The US, China and the UK are the most attractive investment markets for battery energy storage systems (BESS), according to a recent EY battery storage report.
In its latest Renewable Energy Country Attractiveness Index (RECAI 63), EY crowned the US as the world’s most attractive market for BESS investment, largely thanks to the Inflation Reduction Act, which offers a 30% tax credit for BESS construction.
China came in second, with strong state subsidies and plans to reduce the cost of BESS construction by 30% by 2025.
The UK ranked third, boasting its intricate energy market design as well as a new energy bill that considers BESS a generation asset.
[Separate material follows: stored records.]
/-- The cutoff of a stream's repetition count test (1) or adaptive proportion test (2), by its H in the mode (R300, R307). -/
def Entropy.cutoff (e : Entropy) (stream test : Nat) : Nat :=
  if stream < 64 ∧ e.legacy = false then (if test = 1 then 41 else 794)
  else if stream < 96 then (if test = 1 then 26 else 664)
  else if test = 1 then 24 else 625

/-- The count of a test says that the stream fails it (R307): the stream is sampled and not excluded, and its count has reached the
cutoff. -/
def Entropy.failing (e : Entropy) (stream test count : Nat) : Bool :=
  (decide (test = 1) || decide (test = 2)) && e.streams.contains stream && decide (e.cutoff stream test ≤ count)

/-- HEALTH_TEST_FAILURE (R301, R307, R308, R311): while serving or during a retest. -/
def execHealthTestFailure (stream test count : Nat) (s : State) : Host.Outcome State Fault Refusal :=
  if s.ent.failing stream test count = false then .next s
  else
    match s.ent.state with
    | .running =>
      let t := s.failEntropy.noteHealth stream test count
      .next (if t.ent.starved then t.fenceEntropy else t)
    | .failed =>
      let t := s.noteHealth stream test count
      let t1 := { t with ent := { t.ent with attempts := t.ent.attempts + 1 } }
      .next (if t1.ent.starved ∨ 3 ≤ t1.ent.attempts then t1.fenceEntropy else t1)
    | _ => .next s

/-- RETEST_COMPLETE (R311). -/
def execRetestComplete (s : State) : Host.Outcome State Fault Refusal :=
  if s.ent.state = .failed then
    .next ({ s with ent := s.ent.instantiate s.fresh (personalisation s.bkd.pwrcyc) }.skip s.ent.firstTicks).serveStalled
  else .next s

/-! ## Reseeds (R309) -/

/-- EXPANDER_RESEED (R304, R309): a due reseed with the pool full, where the expander had stopped at the ceiling. -/
def execExpanderReseed (s : State) : Host.Outcome State Fault Refusal :=
  match s.ent.pool with
  | none => .next s
  | some seed =>
    if s.ent.state = .running ∧ s.ent.due ∧ s.ent.legacyTest = false then
      .next { s with ent := (s.ent.reseedFrom seed).refill }.serveStalled
    else .next s

/-- SEED_POOL_FULL (R303, R309): not while the legacy start-up test defers reseeds (R301). A full pool keeps its bits. What waits for
more words than the ceiling left is served, but where a due reseed comes first. -/
def execSeedPoolFull (s : State) : Host.Outcome State Fault Refusal :=
  if s.ent.state = .running ∧ s.ent.legacyTest = false ∧ s.ent.poolFull = false then
    let e := { s.ent.poured s.fresh with pool := some (s.ent.poolBits s.fresh) }
    let t := { s with ent := e, fresh := s.fresh + s.ent.poolTicks }
    .next (if t.ent.due then t else t.serveStalled)
  else .next s

/-! ## Reads (R312, R316) -/

/-- ENT_READ_RELEASE (R312): the stalled read `k` is released without data while the unit is failed or fenced; recipes
wait instead (R134). -/
def execEntReadRelease (k : Nat) (s : State) : Host.Outcome State Fault Refusal :=
  if s.ent.state ≠ .failed ∧ s.ent.state ≠ .fenced then .next s
  else
    match s.ent.stalled[k]? with
    | none => .next s
    | some c =>
      let t := { s with ent := { s.ent with stalled := s.ent.stalled.filter (· ≠ c),
                                            released := satAdd 32 s.ent.released 1 } }
      match c with
      | .bank who => .next (t.latchWord who { word := 0, valid := false, unavail := true, due := true })
      | .command r => .next ((t.dropJobs fun e => decide (e = .raw r)).refuse r 0x0401 0 0)
      | .mask .. => .next t
      | .twillMask => .next s
      | .instStart _ => .next s
      | .link _ => .next t

/-- Secure-world firmware or a supervisor. -/
def secureWho : Initiator → Bool
  | .supervisor _ => true
  | .worker _ .secure => true
  | _ => false

/-- ENT_DATA_READ (R41, R316): a read of ENT_DATA0. -/
def execEntDataRead (who : Initiator) (s : State) : Host.Outcome State Fault Refusal :=
  if secureWho who ∧ s.onMain then
    .next ((s.latchWord who EntBank.reset).drawFor (.bank who) 1 fun b t =>
      t.latchWord who { word := block128 b, valid := true, unavail := false, due := false })
  else .next s

/-! ## Known-answer tests (R313) -/

/-- KAT_PERIODIC (R69, R313): every KAT_S seconds; 0 means on request only. -/
def execKatPeriodic (s : State) : Host.Outcome State Fault Refusal :=
  if s.ent.state = .running ∧ s.ent.katS ≠ 0 then .next { s with ent := { s.ent with condDue := true, expDue := true } }
  else .next s

/-- A due test may start: the unit serves and no reseed runs first. -/
def Entropy.katMayRun (e : Entropy) : Bool := decide (e.state = EntState.running) && !(e.due && e.poolFull && !e.legacyTest)

/-- A known-answer test has failed: a health failure with no stream excluded; the second of the same test fences. -/
def State.katFailed (s : State) (fails : Nat) : State :=
  let t := s.failEntropy.noteHealth 0 3 fails
  if 2 ≤ fails then t.fenceEntropy else t

/-- CONDITIONER_KAT (R313): the pool keeps its contents, and the conditioner then discards 1,024 bits. -/
def execConditionerKat (pass : Bool) (s : State) : Host.Outcome State Fault Refusal :=
  if s.ent.condDue = false ∨ s.ent.katMayRun = false then .next s
  else
    let t := { s with ent := { s.ent with condDue := false, condPass := pass, katRuns := satAdd 16 s.ent.katRuns 1,
                                          condFails := s.ent.condFails + flag (!pass) } }
    .next (if pass then { t with ent := t.ent.settle t.fresh, fresh := t.fresh + t.ent.ticksFor 1024 }
      else t.katFailed t.ent.condFails)

/-- The expander's test, run (R313). -/
def State.expanderKat (s : State) (pass : Bool) : State :=
  let t := { s with ent := { s.ent with expDue := false, expPass := pass, katRuns := satAdd 16 s.ent.katRuns 1,
                                        expFails := s.ent.expFails + flag (!pass) } }
  if pass then t else t.katFailed t.ent.expFails

/-- EXPANDER_KAT (R313): with the buffer full. -/
def execExpanderKat (pass : Bool) (s : State) : Host.Outcome State Fault Refusal :=
  if s.ent.expDue ∧ s.ent.katMayRun ∧ s.ent.words = 512 then .next (s.expanderKat pass) else .next s

/-- EXPANDER_KAT_FORCE (R313): 100 ms after it fell due, the buffer not having been full. -/
def execExpanderKatForce (pass : Bool) (s : State) : Host.Outcome State Fault Refusal :=
  if s.ent.expDue ∧ s.ent.katMayRun ∧ s.ent.words < 512 then .next (s.expanderKat pass) else .next s

/-! ## Raw capture (R314) -/

/-- RAW_CAPTURE (R314, R316): in BLANK and TEST only. -/
def execRawCapture (who : Initiator) (v : W32) (s : State) : Host.Outcome State Fault Refusal :=
  if s.onMain = false then .next s
  else .next (s.byControl who fun s =>
    if 1 < s.lifeCycle then s
    else { s with ent := { s.ent with raw := { stream := (v.extractLsb' 0 7).toNat, go := s.ent.raw.go || v.getLsbD 7,
                                               addr := (v.extractLsb' 8 24).toNat * 256 } } })

/-- RAW_CAPTURE_DONE (R314): 1,048,576 samples, 128 KiB, reach WORK. -/
def execRawCaptureDone (samples : Bytes) (s : State) : Host.Outcome State Fault Refusal :=
  if s.ent.raw.go = false then .next s
  else
    let keep := ((List.range 131072).zip samples).filter fun p => classOf (s.ent.raw.addr + p.1) == some 1
    let mem := keep.foldl (fun m p => m.writeByte (s.ent.raw.addr + p.1) p.2) s.mem
    .next { s with mem := mem, ent := { s.ent with raw := { s.ent.raw with go := false } } }

/-! ## RANDOM_GENERATE (R315) -/

/-- RANDOM_GENERATE (R315). -/
def execRandomGenerate (r : Req) (s : State) : Host.Outcome State Fault Refusal :=
  .next (s.hostCommand r 0x0441 fun s =>
    let n := r.desc.outLen
    if n < 16 ∨ 65536 < n ∨ n % 16 ≠ 0 then s.refuseRange r 0x80
    else s.drawFor (.command r) (n / 16) fun b t => t.answer r 0 b)

end Sys2Proof.Machine
end

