-- ==== Sys2Proof/Machine/Zynkel.lean ====
section
/-! DEFINITION. How a Zynkel core issues a word: fetch, decode, exceptions, loads and stores, and the effect of each kind of
operation (R317–R344). -/

namespace Sys2Proof.Machine

/-! ## Readiness -/

/-- Core `n` exists on this part. -/
def State.coreFitted (s : State) (n : Nat) : Bool := decide (n < s.part.workers) || decide (n = 16) || decide (n = 17)

/-- The core runs: it has left reset and its island has clock and power. -/
def State.coreRuns (s : State) (n : Nat) : Bool :=
  s.onMain && s.coreFitted n && (s.core n).started && (decide (16 ≤ n) || s.islandServes (n / 4 + 1))

/-- Not halted by a double fault nor stalled in WFE. -/
def ZCore.awake (c : ZCore) : Bool := !c.cur.halted && !c.wfe

/-- Halted by the debugger (R440). -/
def State.debugHalted (s : State) (n : Nat) : Bool := s.lcs.halted.getLsbD n

/-- The core issues its next word. -/
def State.mayIssue (s : State) (n : Nat) : Bool := s.coreRuns n && (s.core n).awake && !s.debugHalted n

/-- A supervisor core. -/
def isSupv (n : Nat) : Bool := !isWorker n

/-- The core as an initiator of register accesses. -/
def coreWho (n : Nat) (w : World) : Initiator := if isWorker n then .worker n w else .supervisor (decide (n = 17))

/-- The PC as a 32-bit address. -/
def ZCore.pc32 (c : ZCore) : W32 := c.cur.pc.setWidth 32

/-- A word's cycles pass (R325); where the stalls of its accesses decide them, their number is free, and at least 1 (assumption
logs 3 and 168). -/
def State.tickCore (s : State) (n : Nat) (k : Option Nat) : State :=
  { s.setCore n ((s.core n).pass (k.getD (1 + Config.freshNat s.fresh))) with fresh := s.fresh + 1 }

/-- The current world's PC. -/
def State.setPc (s : State) (n : Nat) (pc : W64) : State :=
  let c := s.core n
  s.setCore n (c.setCur { c.cur with pc := pc })

/-- The word is done and the next follows it. -/
def State.retireWord (s : State) (n : Nat) (k : Option Nat) : State := (s.setPc n ((s.core n).cur.pc + 8)).tickCore n k

/-! ## Fetch (R333) -/

/-- The page of a fetch address carries the core's world. -/
def State.fetchable (s : State) (w : World) (pc : W64) : Bool :=
  let a := pc.toNat
  decide (a % 8 = 0) && decide (0x10000000 ≤ a) && decide (a < 0x10800000)
    && (decide (w = World.normal) == s.zyn.imemNormal.contains ((a - 0x10000000) / 4096))

/-- FETCH: the exception of a word that cannot be fetched; an uncorrectable error is recorded as well. -/
def State.fetchFault (s : State) (n : Nat) : Option State :=
  let c := s.core n
  let a := c.cur.pc.toNat
  if s.fetchable c.world c.cur.pc = false then some (s.exception n 0 0x03 2 c.pc32)
  else
    match s.mem.badByte a 8 with
    | some x => some ((s.noteUncorrectable x 0 n).exception n 0 0x03 2 c.pc32)
    | none => none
Arnaud de Giovanni, EY global renewables leader, said: “Scaling up battery energy storage systems can help solve multiple problems holding up clean energy progress, including stabilising and strengthening network infrastructure and enabling more distributed energy resources to connect to the grid.
“Focusing on four factors can help investors navigate this complex, highly regionalised and fast-changing market. These include building a resilient investment case; taking steps to maintain technology competitiveness; establishing the optimal business model or financing structure; and mitigating supply chain risks.”
In this year’s report, grid constraints saw Spain drop out of the top ten to 12th position. Canada and Japan both moved into the top ten, off the back of clear intent to increase offshore wind investments to which BESS will be tied.
According to Power Technology’s parent company, GlobalData, solar photovoltaic and wind power will account for half the world’s power generation by 2035. BESS will be crucial in this process as they allow energy systems to be more flexible in managing the temperamental output of renewable power sources, smoothing supply and demand peaks and helping defer the cost of grid expansions and upgrades. EY predicted a fourfold increase in global BESS deployment from 2023 to 2030, reaching 527GW.